-- ==== Sys2Proof/Machine/CsrOps.lean ====
section
/-!
DEFINITION. CSR space as a master reaches it (R9–R12, R38, R354): what every register word reads as, and what a write to it
does. A word whose write has a row of its own acts as that row does.
-/
namespace Sys2Proof.Machine
open Sys2Proof

/-- The state a meaning leaves. -/
def via (r : Res) (s : State) : State :=
  match r with
  | .next t => t
  | _ => s

/-! ### Who may write, who may read (R32, R81, R354, R467, R475) -/

/-- Registers of a host port: its own host, a supervisor or the MC. -/
def mayPort (p : Nat) : Master → Bool
  | .host q => decide (q = p)
  | .mc => true
  | m => isSupervisor m
/-- Who writes the page of a core at page offset `o`: bank owners as R242 gives. "A supervisor or a host" is either host, owner or not (R224, R236, R301 and
SIEVE_CFG; DEDUCED, log 102); where only these write, the MC does not. -/
def mayPage (s : State) (m : Master) (o : Nat) : Bool :=
  let host := match m with
    | .host _ => true
    | _ => false
  if (0x580 ≤ o ∧ o < 0x600) ∨ (0x900 ≤ o ∧ o < 0xB00) then isSupervisor m || host
  else if 0x600 ≤ o ∧ o < 0x900 then mayAdmin s m || host
  else if 0x500 ≤ o ∧ o < 0x580 then isSupervisor m || isOwner s m
  else mayAdmin s m
/-- The master may write the block that holds the register word at `k`. -/
def mayWrite (s : State) (m : Master) (k : Nat) : Bool :=
  if k < 0x1000 then mayEpoch s m
  else if 0x8000 ≤ k ∧ k < 0xA000 then
    (if k < 0x8100 then isOwner s m else mayPort ((k - 0x8100) / 0x100) m)
  else if (0xA000 ≤ k ∧ k < 0x18000) ∨ (0x100000 ≤ k ∧ k < 0x600000) then mayMsg s m
  else match pageAt k with
    | some (_, o) => mayPage s m o
    | none => mayAdmin s m

/-! ### Reads -/

/-- The register word at `k` (a multiple of 8, or of 4 for the upper register of a pair of 32-bit registers). -/
def regView (s : State) (k : Nat) : W64 :=
  match pageAt k with
  | some (n, o) => if absentCore s n then 0 else pageWord s n o
  | none =>
    if k = PACE_TIME then BitVec.ofNat 64 (paceTime s)
    else if k = PACE_NEXT then BitVec.ofNat 64 ((s.pace.sched.head?).elim 0 (·.fire))
    else if k = TELEM_CTR_VAL then
      BitVec.ofNat 64 (mget 0 s.pwr.ctrSample (fld s TELEM_CTR_IDX TELEM_CTR_IDX_INDEX))
    else if TELEM_LATEST ≤ k ∧ k < TELEM_LATEST + 0x1100 then mget 0 s.pwr.sample ((k - TELEM_LATEST) / 8)
    else if 0x611000 ≤ k ∧ k < 0x630000 then shadowWord s k
    else if 0x30000 ≤ k ∧ k < 0x34000 ∧ k % 0x400 = 0x10 then
      let r := (k - 0x30000) / 0x400
      setBits (setBits (rget s k) 0 2 (mget 3 s.loam.vccio r)) 2 2 (mget 0 s.loam.straps r)
    else if 0x600000 ≤ k ∧ k < 0x610000 ∧ k % 0x400 = 0x18 then setBits (rget s k) 32 20 (poolInUse s ((k - 0x600000) / 0x400))
    else rget s k

/-- Fields of type RC among the bits of `mask` clear. `PACE_MARGIN.MIN_MARGIN`, a minimum since the last read, starts afresh at its
reset value (DESIGN CHOICE, log 85). -/
def clearRc (k : Nat) (mask : W64) (s : State) : State :=
  match regAt k with
  | none => s
  | some (r, w) =>
    let m := r.fields.foldl (fun (v : W64) f =>
      if f.lo / 64 = w ∧ f.acc = .rc then v ||| BitVec.ofNat 64 ((2 ^ f.width - 1) * 2 ^ (f.lo % 64)) else v) 0
    if m &&& mask = 0 then s
    else
      let s := rset s k (rget s k &&& ~~~(m &&& mask))
      if k = PACE_MARGIN ∧ mask &&& 0xFFFF ≠ 0 then setFld s k PACE_MARGIN_MIN_MARGIN 0x7FFF else s
/-- RC fields of a channel's `CH_EVENTS` stand in the channel. -/
def clearChan (n ch : Nat) (mask : W64) (s : State) : State :=
  updChan s n ch fun x => { x with
    pageWaits := if bit1 mask 0 then 0 else x.pageWaits, stalls := if bit1 mask 16 then 0 else x.stalls }
/-- A read clears what reads clear, when its master may write the block (R9). -/
def readClear (m : Master) (k : Nat) (mask : W64) (s : State) : State :=
  if !mayWrite s m k then s
  else match pageAt k with
    | some (n, o) =>
      if absentCore s n then s
      else if 0x900 ≤ o ∧ o < 0xB00 then
        (if (o - 0x900) % 0x80 = 0x58 then clearChan n ((o - 0x900) / 0x80) mask s else s)
      else clearRc k mask s
    | none => clearRc k mask s

/-- A read of the register word at `k` by master `m`, `mask`: the bits it covers. -/
def regRead (m : Master) (k : Nat) (mask : W64) (s : State) : W64 × State :=
  if hostBlocked s m k then (0, s)
  else if 0xA000 ≤ k ∧ k < 0xA800 then
    (if !bit1 mask 0 then (0, s)
     else if sideReads s m then lockRead ((k - 0xA000) / 8) (srcOfMaster m) s
     else (0xFFFF, s))
  else if 0x10000 ≤ k ∧ k < 0x18000 ∧ k % 0x200 = 8 then
    let j := (k - 0x10000) / 0x200
    let r := if isReceiver s j m then mbxClaim j s else mbxReserve m j s
    (mbxPortWord j r, r.2)
  else if k = HOSTIF_LWIN_DATA 0 ∨ k = HOSTIF_LWIN_DATA 1 then
    let p := (k - HOSTIF_LWIN_DATA 0) / 0x100
    let (d, _, s) := windowRead (lwinOffset s p) 8 [] s
    (BitVec.ofNat 64 (leNat d), lwinNext p s)
  else (regView s k, readClear m k mask s)

/-- A read of the Loam window's data register is answered as poisoned (R413, R414). -/
def readPoisoned (s : State) (o : Nat) : Bool :=
  [0, 1].any fun p => decide (o / 8 * 8 = HOSTIF_LWIN_DATA p) &&
    (!regionRunning s (lwinOffset s p / 0x40000) || (windowWords (lwinOffset s p) 8).any fun k => mget false s.loam.badWords k)

def lowHalf : W64 := 0xFFFFFFFF
def highHalf : W64 := 0xFFFFFFFF00000000
/-- Two 32-bit registers share the 8 bytes at `w`. -/
def paired (w : Nat) : Bool := (regAt (w + 4)).isSome
/-- An access to a core's page from outside comes after the core's own accesses of earlier beats (R95). -/
def settlePage (k : Nat) (s : State) : State :=
  match pageAt k with
  | some (n, _) => settleOwn n s
  | none => s
/-- A read of `n` bytes, 4 or 8 and aligned, at CSR offset `o`. -/
def csrRead (m : Master) (o n : Nat) (s : State) : W64 × State :=
  let w := o / 8 * 8
  let s := settlePage w s
  if paired w then
    if n = 8 then
      let a := regRead m w lowHalf s
      let b := regRead m (w + 4) lowHalf a.2
      ((a.1 &&& lowHalf) ||| (b.1 <<< 32), b.2)
    else
      let a := regRead m o lowHalf s
      (a.1 &&& lowHalf, a.2)
  else if n = 8 then regRead m w (BitVec.allOnes 64) s
  else if o = w then
    let a := regRead m w lowHalf s
    (a.1 &&& lowHalf, a.2)
  else
    let a := regRead m w highHalf s
    (a.1 >>> 32, a.2)

/-! ### Writes -/

/-- The word with the written bits in place. -/
def merged (s : State) (k : Nat) (new mask : W64) : W64 := (rget s k &&& ~~~mask) ||| (new &&& mask)
/-- A write that goes by access types, where the master may write the block. -/
def plainBy (m : Master) (k : Nat) (new mask : W64) (s : State) : State :=
  if mayWrite s m k then plainWrite k false new mask s else s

........

[WHAT IS EXPECTED] Please set down the whole listing above without altering a single line.

[REPLY TO THE EXERCISE]
-- ==== Sys2Proof/Machine/CsrOps.lean ====
section
/-!
DEFINITION. CSR space as a master reaches it (R9–R12, R38, R354): what every register word reads as, and what a write to it
does. A word whose write has a row of its own acts as that row does.
-/
namespace Sys2Proof.Machine
open Sys2Proof

/-- The state a meaning leaves. -/
def via (r : Res) (s : State) : State :=
  match r with
  | .next t => t
  | _ => s

/-! ### Who may write, who may read (R32, R81, R354, R467, R475) -/

/-- Registers of a host port: its own host, a supervisor or the MC. -/
def mayPort (p : Nat) : Master → Bool
  | .host q => decide (q = p)
  | .mc => true
  | m => isSupervisor m
/-- Who writes the page of a core at page offset `o`: bank owners as R242 gives. "A supervisor or a host" is either host, owner or not (R224, R236, R301 and
SIEVE_CFG; DEDUCED, log 102); where only these write, the MC does not. -/
def mayPage (s : State) (m : Master) (o : Nat) : Bool :=
  let host := match m with
    | .host _ => true
    | _ => false
  if (0x580 ≤ o ∧ o < 0x600) ∨ (0x900 ≤ o ∧ o < 0xB00) then isSupervisor m || host
  else if 0x600 ≤ o ∧ o < 0x900 then mayAdmin s m || host
  else if 0x500 ≤ o ∧ o < 0x580 then isSupervisor m || isOwner s m
  else mayAdmin s m
/-- The master may write the block that holds the register word at `k`. -/
def mayWrite (s : State) (m : Master) (k : Nat) : Bool :=
  if k < 0x1000 then mayEpoch s m
  else if 0x8000 ≤ k ∧ k < 0xA000 then
    (if k < 0x8100 then isOwner s m else mayPort ((k - 0x8100) / 0x100) m)
  else if (0xA000 ≤ k ∧ k < 0x18000) ∨ (0x100000 ≤ k ∧ k < 0x600000) then mayMsg s m
  else match pageAt k with
    | some (_, o) => mayPage s m o
    | none => mayAdmin s m

/-! ### Reads -/

/-- The register word at `k` (a multiple of 8, or of 4 for the upper register of a pair of 32-bit registers). -/
def regView (s : State) (k : Nat) : W64 :=
  match pageAt k with
  | some (n, o) => if absentCore s n then 0 else pageWord s n o
  | none =>
    if k = PACE_TIME then BitVec.ofNat 64 (paceTime s)
    else if k = PACE_NEXT then BitVec.ofNat 64 ((s.pace.sched.head?).elim 0 (·.fire))
    else if k = TELEM_CTR_VAL then
      BitVec.ofNat 64 (mget 0 s.pwr.ctrSample (fld s TELEM_CTR_IDX TELEM_CTR_IDX_INDEX))
    else if TELEM_LATEST ≤ k ∧ k < TELEM_LATEST + 0x1100 then mget 0 s.pwr.sample ((k - TELEM_LATEST) / 8)
    else if 0x611000 ≤ k ∧ k < 0x630000 then shadowWord s k
    else if 0x30000 ≤ k ∧ k < 0x34000 ∧ k % 0x400 = 0x10 then
      let r := (k - 0x30000) / 0x400
      setBits (setBits (rget s k) 0 2 (mget 3 s.loam.vccio r)) 2 2 (mget 0 s.loam.straps r)
    else if 0x600000 ≤ k ∧ k < 0x610000 ∧ k % 0x400 = 0x18 then setBits (rget s k) 32 20 (poolInUse s ((k - 0x600000) / 0x400))
    else rget s k

/-- Fields of type RC among the bits of `mask` clear. `PACE_MARGIN.MIN_MARGIN`, a minimum since the last read, starts afresh at its
reset value (DESIGN CHOICE, log 85). -/
def clearRc (k : Nat) (mask : W64) (s : State) : State :=
  match regAt k with
  | none => s
  | some (r, w) =>
    let m := r.fields.foldl (fun (v : W64) f =>
      if f.lo / 64 = w ∧ f.acc = .rc then v ||| BitVec.ofNat 64 ((2 ^ f.width - 1) * 2 ^ (f.lo % 64)) else v) 0
    if m &&& mask = 0 then s
    else
      let s := rset s k (rget s k &&& ~~~(m &&& mask))
      if k = PACE_MARGIN ∧ mask &&& 0xFFFF ≠ 0 then setFld s k PACE_MARGIN_MIN_MARGIN 0x7FFF else s
/-- RC fields of a channel's `CH_EVENTS` stand in the channel. -/
def clearChan (n ch : Nat) (mask : W64) (s : State) : State :=
  updChan s n ch fun x => { x with
    pageWaits := if bit1 mask 0 then 0 else x.pageWaits, stalls := if bit1 mask 16 then 0 else x.stalls }
/-- A read clears what reads clear, when its master may write the block (R9). -/
def readClear (m : Master) (k : Nat) (mask : W64) (s : State) : State :=
  if !mayWrite s m k then s
  else match pageAt k with
    | some (n, o) =>
      if absentCore s n then s
      else if 0x900 ≤ o ∧ o < 0xB00 then
        (if (o - 0x900) % 0x80 = 0x58 then clearChan n ((o - 0x900) / 0x80) mask s else s)
      else clearRc k mask s
    | none => clearRc k mask s

/-- A read of the register word at `k` by master `m`, `mask`: the bits it covers. -/
def regRead (m : Master) (k : Nat) (mask : W64) (s : State) : W64 × State :=
  if hostBlocked s m k then (0, s)
  else if 0xA000 ≤ k ∧ k < 0xA800 then
    (if !bit1 mask 0 then (0, s)
     else if sideReads s m then lockRead ((k - 0xA000) / 8) (srcOfMaster m) s
     else (0xFFFF, s))
  else if 0x10000 ≤ k ∧ k < 0x18000 ∧ k % 0x200 = 8 then
    let j := (k - 0x10000) / 0x200
    let r := if isReceiver s j m then mbxClaim j s else mbxReserve m j s
    (mbxPortWord j r, r.2)
  else if k = HOSTIF_LWIN_DATA 0 ∨ k = HOSTIF_LWIN_DATA 1 then
    let p := (k - HOSTIF_LWIN_DATA 0) / 0x100
    let (d, _, s) := windowRead (lwinOffset s p) 8 [] s
    (BitVec.ofNat 64 (leNat d), lwinNext p s)
  else (regView s k, readClear m k mask s)

/-- A read of the Loam window's data register is answered as poisoned (R413, R414). -/
def readPoisoned (s : State) (o : Nat) : Bool :=
  [0, 1].any fun p => decide (o / 8 * 8 = HOSTIF_LWIN_DATA p) &&
    (!regionRunning s (lwinOffset s p / 0x40000) || (windowWords (lwinOffset s p) 8).any fun k => mget false s.loam.badWords k)

def lowHalf : W64 := 0xFFFFFFFF
def highHalf : W64 := 0xFFFFFFFF00000000
/-- Two 32-bit registers share the 8 bytes at `w`. -/
def paired (w : Nat) : Bool := (regAt (w + 4)).isSome
/-- An access to a core's page from outside comes after the core's own accesses of earlier beats (R95). -/
def settlePage (k : Nat) (s : State) : State :=
  match pageAt k with
  | some (n, _) => settleOwn n s
  | none => s
/-- A read of `n` bytes, 4 or 8 and aligned, at CSR offset `o`. -/
def csrRead (m : Master) (o n : Nat) (s : State) : W64 × State :=
  let w := o / 8 * 8
  let s := settlePage w s
  if paired w then
    if n = 8 then
      let a := regRead m w lowHalf s
      let b := regRead m (w + 4) lowHalf a.2
      ((a.1 &&& lowHalf) ||| (b.1 <<< 32), b.2)
    else
      let a := regRead m o lowHalf s
      (a.1 &&& lowHalf, a.2)
  else if n = 8 then regRead m w (BitVec.allOnes 64) s
  else if o = w then
    let a := regRead m w lowHalf s
    (a.1 &&& lowHalf, a.2)
  else
    let a := regRead m w highHalf s
    (a.1 >>> 32, a.2)

/-! ### Writes -/

/-- The word with the written bits in place. -/
def merged (s : State) (k : Nat) (new mask : W64) : W64 := (rget s k &&& ~~~mask) ||| (new &&& mask)
/-- A write that goes by access types, where the master may write the block. -/
def plainBy (m : Master) (k : Nat) (new mask : W64) (s : State) : State :=
  if mayWrite s m k then plainWrite k false new mask s else s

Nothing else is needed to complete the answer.